▸ DATA EXTRACT:
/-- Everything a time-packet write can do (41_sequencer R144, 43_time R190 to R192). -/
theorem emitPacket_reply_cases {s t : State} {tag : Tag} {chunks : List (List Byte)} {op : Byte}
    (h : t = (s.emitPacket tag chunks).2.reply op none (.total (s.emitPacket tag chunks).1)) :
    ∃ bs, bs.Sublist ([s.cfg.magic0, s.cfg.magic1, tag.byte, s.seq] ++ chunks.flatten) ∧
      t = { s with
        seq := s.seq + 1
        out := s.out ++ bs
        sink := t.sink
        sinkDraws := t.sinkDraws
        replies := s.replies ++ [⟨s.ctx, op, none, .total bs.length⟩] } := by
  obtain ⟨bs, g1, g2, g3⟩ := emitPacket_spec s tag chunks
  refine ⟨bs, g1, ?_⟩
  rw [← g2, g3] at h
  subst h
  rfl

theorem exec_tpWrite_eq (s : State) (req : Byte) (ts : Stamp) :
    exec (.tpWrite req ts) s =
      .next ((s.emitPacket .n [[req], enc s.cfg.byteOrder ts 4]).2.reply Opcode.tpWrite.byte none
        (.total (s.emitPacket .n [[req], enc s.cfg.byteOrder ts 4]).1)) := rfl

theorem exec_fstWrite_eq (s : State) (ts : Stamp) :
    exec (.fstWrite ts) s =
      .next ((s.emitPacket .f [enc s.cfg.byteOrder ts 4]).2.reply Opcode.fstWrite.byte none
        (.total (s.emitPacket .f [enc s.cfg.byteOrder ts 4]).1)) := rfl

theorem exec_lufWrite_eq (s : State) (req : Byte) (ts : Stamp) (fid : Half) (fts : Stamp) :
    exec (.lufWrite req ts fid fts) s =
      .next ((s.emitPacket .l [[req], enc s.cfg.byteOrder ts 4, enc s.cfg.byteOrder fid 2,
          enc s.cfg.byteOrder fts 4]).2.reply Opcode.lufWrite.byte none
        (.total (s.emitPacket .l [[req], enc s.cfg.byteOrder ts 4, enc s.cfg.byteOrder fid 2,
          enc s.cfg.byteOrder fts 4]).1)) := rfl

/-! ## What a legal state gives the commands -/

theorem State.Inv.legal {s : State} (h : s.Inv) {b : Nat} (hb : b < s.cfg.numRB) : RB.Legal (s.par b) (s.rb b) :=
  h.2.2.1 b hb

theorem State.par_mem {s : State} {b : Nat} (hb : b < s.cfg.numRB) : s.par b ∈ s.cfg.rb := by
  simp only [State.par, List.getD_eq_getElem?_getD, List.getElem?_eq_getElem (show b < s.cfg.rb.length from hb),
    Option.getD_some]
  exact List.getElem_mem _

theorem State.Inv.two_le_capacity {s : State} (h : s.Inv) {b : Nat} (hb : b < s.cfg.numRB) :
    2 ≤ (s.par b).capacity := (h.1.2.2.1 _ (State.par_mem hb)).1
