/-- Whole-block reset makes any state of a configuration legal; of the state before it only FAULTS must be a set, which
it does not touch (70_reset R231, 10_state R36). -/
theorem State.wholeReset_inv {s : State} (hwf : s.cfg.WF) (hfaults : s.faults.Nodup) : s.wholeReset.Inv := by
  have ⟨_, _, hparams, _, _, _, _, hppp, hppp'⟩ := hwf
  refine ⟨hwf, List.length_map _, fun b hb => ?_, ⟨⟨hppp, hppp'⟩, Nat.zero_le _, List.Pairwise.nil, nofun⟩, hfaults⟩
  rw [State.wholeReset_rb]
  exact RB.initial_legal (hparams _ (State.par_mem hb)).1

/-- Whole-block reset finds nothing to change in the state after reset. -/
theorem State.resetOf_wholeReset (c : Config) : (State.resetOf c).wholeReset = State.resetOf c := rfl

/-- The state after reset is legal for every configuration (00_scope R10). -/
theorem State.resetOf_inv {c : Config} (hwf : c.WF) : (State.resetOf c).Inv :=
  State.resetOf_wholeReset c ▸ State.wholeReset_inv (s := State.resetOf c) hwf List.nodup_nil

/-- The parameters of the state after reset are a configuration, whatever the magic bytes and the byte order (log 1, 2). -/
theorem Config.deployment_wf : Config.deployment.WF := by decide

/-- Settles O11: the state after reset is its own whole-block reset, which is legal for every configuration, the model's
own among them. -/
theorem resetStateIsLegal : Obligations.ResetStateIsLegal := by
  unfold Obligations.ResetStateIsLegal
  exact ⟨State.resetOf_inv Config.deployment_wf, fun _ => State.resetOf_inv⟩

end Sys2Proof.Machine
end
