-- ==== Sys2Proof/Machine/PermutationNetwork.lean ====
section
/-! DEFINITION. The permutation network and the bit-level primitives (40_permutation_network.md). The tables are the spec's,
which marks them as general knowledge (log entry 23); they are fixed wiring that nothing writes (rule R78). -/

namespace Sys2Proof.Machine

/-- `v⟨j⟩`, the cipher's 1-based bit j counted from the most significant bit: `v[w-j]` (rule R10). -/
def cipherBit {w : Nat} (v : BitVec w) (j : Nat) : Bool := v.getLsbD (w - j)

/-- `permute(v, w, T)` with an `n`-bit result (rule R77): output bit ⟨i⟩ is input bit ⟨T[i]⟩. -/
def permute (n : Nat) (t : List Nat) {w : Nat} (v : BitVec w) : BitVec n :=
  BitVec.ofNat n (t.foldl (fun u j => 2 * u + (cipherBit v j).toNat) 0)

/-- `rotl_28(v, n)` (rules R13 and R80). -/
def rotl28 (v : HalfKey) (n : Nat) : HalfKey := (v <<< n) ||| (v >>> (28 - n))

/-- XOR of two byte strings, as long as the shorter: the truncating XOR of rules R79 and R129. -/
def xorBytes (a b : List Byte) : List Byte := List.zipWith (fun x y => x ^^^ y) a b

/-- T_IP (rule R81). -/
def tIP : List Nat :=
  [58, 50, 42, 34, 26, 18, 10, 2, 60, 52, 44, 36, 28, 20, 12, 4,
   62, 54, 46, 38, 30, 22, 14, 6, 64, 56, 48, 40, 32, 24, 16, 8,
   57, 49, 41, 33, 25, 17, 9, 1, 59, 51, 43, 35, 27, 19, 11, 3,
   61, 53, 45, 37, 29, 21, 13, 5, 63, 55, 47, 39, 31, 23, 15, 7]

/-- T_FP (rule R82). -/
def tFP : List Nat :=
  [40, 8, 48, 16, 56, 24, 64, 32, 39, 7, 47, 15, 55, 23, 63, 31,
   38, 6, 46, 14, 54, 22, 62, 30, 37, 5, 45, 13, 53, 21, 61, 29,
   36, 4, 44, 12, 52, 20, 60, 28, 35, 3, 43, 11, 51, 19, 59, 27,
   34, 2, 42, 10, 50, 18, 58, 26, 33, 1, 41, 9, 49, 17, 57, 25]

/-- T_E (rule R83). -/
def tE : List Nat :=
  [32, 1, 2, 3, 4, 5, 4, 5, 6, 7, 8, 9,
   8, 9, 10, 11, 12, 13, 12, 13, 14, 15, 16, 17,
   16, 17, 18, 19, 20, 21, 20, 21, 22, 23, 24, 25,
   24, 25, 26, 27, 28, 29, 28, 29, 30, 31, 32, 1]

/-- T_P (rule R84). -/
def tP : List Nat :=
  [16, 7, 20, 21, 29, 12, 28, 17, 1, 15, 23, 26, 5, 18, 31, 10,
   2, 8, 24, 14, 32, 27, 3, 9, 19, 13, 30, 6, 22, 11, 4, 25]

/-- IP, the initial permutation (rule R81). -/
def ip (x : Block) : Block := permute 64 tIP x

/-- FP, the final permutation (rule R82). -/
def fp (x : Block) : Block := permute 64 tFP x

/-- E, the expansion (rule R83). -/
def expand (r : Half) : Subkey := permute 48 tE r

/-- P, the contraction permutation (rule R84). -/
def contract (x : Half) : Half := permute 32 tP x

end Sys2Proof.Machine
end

* * *

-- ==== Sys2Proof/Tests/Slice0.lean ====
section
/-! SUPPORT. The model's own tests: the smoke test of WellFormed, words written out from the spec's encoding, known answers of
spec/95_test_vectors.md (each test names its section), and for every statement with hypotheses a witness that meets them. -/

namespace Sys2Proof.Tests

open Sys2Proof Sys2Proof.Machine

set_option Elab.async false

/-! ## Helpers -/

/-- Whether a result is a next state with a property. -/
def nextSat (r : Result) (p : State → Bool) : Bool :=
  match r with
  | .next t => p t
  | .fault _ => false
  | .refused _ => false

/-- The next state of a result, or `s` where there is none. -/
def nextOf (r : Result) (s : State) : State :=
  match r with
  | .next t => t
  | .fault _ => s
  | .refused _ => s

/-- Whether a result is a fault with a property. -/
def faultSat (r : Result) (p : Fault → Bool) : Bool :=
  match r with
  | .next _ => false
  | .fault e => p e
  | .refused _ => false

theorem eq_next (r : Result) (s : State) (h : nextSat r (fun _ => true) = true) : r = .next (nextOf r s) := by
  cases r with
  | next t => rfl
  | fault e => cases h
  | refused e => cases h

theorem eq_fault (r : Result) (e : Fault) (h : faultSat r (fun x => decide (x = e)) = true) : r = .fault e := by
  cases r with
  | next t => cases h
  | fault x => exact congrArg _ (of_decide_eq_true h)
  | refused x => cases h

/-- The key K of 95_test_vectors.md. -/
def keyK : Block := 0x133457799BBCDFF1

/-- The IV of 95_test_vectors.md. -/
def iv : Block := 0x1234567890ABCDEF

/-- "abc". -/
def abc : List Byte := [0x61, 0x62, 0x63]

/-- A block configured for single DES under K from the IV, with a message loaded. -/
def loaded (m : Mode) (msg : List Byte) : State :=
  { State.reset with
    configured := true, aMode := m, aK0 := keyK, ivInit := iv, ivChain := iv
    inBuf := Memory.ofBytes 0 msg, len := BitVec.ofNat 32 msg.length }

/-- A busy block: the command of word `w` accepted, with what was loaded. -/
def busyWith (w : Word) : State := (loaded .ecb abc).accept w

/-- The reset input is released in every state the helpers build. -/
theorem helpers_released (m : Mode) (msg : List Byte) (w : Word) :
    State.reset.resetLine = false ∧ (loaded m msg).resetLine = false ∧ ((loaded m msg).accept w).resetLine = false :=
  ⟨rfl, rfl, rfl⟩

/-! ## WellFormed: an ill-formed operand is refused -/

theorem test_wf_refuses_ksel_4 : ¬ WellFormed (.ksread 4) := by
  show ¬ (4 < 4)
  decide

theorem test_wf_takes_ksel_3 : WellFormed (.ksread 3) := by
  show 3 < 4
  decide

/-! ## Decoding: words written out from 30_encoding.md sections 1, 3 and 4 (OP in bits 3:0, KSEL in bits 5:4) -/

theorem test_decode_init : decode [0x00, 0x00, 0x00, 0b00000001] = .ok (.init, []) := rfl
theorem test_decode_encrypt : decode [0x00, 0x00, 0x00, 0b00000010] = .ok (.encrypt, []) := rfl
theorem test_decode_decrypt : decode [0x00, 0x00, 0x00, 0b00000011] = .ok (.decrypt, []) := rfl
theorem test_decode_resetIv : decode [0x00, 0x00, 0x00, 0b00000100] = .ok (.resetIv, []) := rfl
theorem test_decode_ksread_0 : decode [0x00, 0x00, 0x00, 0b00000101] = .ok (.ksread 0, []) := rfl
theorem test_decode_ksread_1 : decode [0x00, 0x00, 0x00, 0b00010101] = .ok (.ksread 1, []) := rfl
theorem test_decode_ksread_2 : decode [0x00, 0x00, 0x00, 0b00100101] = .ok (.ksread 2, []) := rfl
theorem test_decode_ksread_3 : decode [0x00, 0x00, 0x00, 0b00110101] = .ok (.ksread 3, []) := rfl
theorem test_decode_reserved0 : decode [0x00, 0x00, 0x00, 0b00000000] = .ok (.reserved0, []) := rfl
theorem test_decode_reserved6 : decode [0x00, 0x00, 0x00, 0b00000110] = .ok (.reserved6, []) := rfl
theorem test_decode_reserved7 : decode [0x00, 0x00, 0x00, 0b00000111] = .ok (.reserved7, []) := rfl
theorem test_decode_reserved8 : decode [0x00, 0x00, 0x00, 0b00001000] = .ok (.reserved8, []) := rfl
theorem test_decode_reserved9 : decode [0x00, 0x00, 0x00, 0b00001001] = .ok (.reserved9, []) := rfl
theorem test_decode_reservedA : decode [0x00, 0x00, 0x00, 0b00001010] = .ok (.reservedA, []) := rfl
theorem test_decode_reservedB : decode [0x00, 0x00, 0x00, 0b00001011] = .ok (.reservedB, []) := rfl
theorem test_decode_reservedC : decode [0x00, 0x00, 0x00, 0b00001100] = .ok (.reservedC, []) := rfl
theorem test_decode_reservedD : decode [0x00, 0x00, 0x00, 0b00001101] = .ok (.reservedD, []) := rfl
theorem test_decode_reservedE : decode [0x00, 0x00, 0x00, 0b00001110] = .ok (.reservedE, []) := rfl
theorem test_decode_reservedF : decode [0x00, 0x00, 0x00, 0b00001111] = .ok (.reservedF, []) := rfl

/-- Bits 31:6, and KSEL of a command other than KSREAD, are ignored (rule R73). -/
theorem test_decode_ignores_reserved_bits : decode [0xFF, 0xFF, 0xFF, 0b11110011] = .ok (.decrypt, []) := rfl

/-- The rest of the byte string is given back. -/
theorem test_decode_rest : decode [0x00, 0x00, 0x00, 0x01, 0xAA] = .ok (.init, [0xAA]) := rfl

▸ YOUR OBJECTIVE: Scan the entries above, and wherever a line holds the string "ResetStateIsLegal", copy it.

▸ ANSWER SPACE:
theorem resetStateIsLegal : Obligations.ResetStateIsLegal := by
  unfold Obligations.ResetStateIsLegal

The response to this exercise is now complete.